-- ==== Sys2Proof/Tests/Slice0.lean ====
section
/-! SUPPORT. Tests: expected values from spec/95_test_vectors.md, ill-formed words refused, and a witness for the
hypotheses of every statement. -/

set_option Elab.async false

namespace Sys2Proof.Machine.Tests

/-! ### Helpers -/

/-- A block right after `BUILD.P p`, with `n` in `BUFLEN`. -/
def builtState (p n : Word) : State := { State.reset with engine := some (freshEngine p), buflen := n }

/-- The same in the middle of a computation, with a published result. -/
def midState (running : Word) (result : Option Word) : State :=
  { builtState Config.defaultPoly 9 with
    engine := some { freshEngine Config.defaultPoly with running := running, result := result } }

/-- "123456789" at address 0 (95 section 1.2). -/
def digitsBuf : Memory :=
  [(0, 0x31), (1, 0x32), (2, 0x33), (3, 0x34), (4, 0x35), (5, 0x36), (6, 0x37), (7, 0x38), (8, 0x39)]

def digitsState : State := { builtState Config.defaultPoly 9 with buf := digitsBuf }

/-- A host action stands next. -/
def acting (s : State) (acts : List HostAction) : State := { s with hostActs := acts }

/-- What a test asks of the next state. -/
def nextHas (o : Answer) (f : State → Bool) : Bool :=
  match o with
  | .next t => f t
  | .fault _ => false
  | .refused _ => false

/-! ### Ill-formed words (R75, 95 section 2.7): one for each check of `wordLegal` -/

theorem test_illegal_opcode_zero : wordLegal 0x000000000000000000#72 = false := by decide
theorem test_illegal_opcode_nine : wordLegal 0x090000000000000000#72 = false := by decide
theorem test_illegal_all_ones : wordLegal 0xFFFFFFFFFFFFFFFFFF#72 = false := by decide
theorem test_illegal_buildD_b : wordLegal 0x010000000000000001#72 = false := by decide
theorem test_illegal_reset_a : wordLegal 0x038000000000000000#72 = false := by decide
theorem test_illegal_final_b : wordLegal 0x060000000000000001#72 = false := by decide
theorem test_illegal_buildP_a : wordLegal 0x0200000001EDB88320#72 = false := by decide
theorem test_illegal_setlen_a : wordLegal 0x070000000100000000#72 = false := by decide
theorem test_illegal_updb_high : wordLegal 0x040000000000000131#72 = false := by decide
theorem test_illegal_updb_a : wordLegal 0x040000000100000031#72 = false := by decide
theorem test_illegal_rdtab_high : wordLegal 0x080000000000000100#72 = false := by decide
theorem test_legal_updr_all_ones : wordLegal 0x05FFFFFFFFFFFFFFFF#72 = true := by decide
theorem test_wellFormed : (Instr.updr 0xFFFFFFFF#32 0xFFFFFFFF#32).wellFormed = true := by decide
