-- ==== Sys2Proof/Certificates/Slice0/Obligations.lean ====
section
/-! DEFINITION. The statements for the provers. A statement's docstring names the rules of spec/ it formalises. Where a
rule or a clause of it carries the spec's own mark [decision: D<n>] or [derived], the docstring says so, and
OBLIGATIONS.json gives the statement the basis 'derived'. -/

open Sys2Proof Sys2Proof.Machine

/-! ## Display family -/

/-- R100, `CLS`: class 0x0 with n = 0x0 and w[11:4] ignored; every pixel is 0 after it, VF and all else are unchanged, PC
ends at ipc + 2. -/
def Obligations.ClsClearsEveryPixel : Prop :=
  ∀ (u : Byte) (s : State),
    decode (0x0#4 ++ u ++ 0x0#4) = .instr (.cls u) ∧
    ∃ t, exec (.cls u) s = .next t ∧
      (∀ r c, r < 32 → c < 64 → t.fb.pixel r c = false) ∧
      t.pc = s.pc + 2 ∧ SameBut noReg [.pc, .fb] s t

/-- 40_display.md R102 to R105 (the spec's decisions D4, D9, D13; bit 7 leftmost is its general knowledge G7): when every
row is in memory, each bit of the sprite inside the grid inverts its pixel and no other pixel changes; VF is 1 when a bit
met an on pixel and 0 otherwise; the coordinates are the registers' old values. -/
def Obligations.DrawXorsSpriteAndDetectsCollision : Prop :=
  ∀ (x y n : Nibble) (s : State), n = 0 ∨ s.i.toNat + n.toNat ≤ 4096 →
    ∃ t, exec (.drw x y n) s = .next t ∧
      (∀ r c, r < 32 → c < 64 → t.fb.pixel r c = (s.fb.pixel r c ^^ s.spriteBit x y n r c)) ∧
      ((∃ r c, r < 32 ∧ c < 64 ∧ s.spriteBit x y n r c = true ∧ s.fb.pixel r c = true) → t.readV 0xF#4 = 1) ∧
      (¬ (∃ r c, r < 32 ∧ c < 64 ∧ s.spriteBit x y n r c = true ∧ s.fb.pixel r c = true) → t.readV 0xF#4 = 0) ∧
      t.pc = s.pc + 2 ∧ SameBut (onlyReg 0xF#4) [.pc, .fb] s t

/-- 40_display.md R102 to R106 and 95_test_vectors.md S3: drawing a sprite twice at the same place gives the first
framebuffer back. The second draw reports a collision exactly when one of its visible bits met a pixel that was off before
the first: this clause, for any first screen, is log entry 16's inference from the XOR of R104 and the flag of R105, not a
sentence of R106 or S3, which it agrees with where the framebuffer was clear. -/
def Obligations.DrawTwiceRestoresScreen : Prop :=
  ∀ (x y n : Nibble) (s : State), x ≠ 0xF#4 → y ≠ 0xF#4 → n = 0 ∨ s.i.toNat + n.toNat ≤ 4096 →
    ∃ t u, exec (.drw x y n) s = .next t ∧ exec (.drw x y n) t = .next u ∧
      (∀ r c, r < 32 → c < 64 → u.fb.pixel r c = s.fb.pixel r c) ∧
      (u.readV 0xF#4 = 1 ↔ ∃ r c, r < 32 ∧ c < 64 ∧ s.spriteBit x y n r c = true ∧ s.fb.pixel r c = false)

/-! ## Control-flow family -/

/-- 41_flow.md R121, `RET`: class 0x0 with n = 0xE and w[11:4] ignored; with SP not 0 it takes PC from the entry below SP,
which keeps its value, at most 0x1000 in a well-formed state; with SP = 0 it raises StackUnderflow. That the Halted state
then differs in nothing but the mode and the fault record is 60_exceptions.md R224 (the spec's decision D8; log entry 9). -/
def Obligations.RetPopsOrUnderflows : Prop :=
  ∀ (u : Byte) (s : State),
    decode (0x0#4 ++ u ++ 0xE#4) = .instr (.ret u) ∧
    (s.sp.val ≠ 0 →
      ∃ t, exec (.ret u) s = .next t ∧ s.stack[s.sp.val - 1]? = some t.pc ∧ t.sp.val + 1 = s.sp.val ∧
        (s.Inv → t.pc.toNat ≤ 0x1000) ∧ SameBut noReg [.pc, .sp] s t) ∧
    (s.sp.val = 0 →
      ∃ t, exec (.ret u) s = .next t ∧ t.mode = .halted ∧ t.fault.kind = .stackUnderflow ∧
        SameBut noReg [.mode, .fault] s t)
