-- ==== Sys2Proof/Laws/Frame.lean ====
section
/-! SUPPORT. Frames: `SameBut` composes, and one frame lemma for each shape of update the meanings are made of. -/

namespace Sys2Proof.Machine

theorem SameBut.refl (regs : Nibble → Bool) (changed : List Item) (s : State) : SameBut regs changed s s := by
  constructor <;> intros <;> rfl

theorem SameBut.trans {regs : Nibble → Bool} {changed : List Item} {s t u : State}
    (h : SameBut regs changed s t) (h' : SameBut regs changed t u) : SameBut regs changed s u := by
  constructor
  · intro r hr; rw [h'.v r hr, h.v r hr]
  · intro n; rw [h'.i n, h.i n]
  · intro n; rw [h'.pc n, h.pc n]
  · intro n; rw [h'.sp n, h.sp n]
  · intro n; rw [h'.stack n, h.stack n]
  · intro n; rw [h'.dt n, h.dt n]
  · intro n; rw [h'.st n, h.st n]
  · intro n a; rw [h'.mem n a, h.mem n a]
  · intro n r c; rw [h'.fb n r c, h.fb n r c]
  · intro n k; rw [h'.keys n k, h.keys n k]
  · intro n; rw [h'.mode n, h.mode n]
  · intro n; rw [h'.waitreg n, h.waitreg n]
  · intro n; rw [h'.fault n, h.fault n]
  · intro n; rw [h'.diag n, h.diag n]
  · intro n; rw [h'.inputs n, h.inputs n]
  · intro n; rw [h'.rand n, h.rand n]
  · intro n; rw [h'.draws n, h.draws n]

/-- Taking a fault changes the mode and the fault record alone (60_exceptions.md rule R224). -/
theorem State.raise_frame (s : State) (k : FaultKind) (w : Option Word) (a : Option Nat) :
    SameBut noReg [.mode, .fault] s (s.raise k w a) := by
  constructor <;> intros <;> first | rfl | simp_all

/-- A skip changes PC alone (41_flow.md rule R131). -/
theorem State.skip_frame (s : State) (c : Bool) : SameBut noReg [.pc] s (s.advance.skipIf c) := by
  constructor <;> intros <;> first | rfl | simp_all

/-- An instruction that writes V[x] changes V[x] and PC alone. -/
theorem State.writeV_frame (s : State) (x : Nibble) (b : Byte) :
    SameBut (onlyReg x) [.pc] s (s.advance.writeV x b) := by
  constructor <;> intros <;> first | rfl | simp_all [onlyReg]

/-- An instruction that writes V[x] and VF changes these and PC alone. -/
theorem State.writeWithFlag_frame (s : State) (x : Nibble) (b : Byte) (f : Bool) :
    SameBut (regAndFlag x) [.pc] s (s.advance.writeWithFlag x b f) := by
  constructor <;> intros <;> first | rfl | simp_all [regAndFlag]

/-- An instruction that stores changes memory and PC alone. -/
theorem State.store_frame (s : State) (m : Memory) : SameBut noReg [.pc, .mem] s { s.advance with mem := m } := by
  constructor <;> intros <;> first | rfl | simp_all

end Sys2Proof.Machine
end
..........
Looking at the records above, say how many of their lines include the word "class", with no other words.

2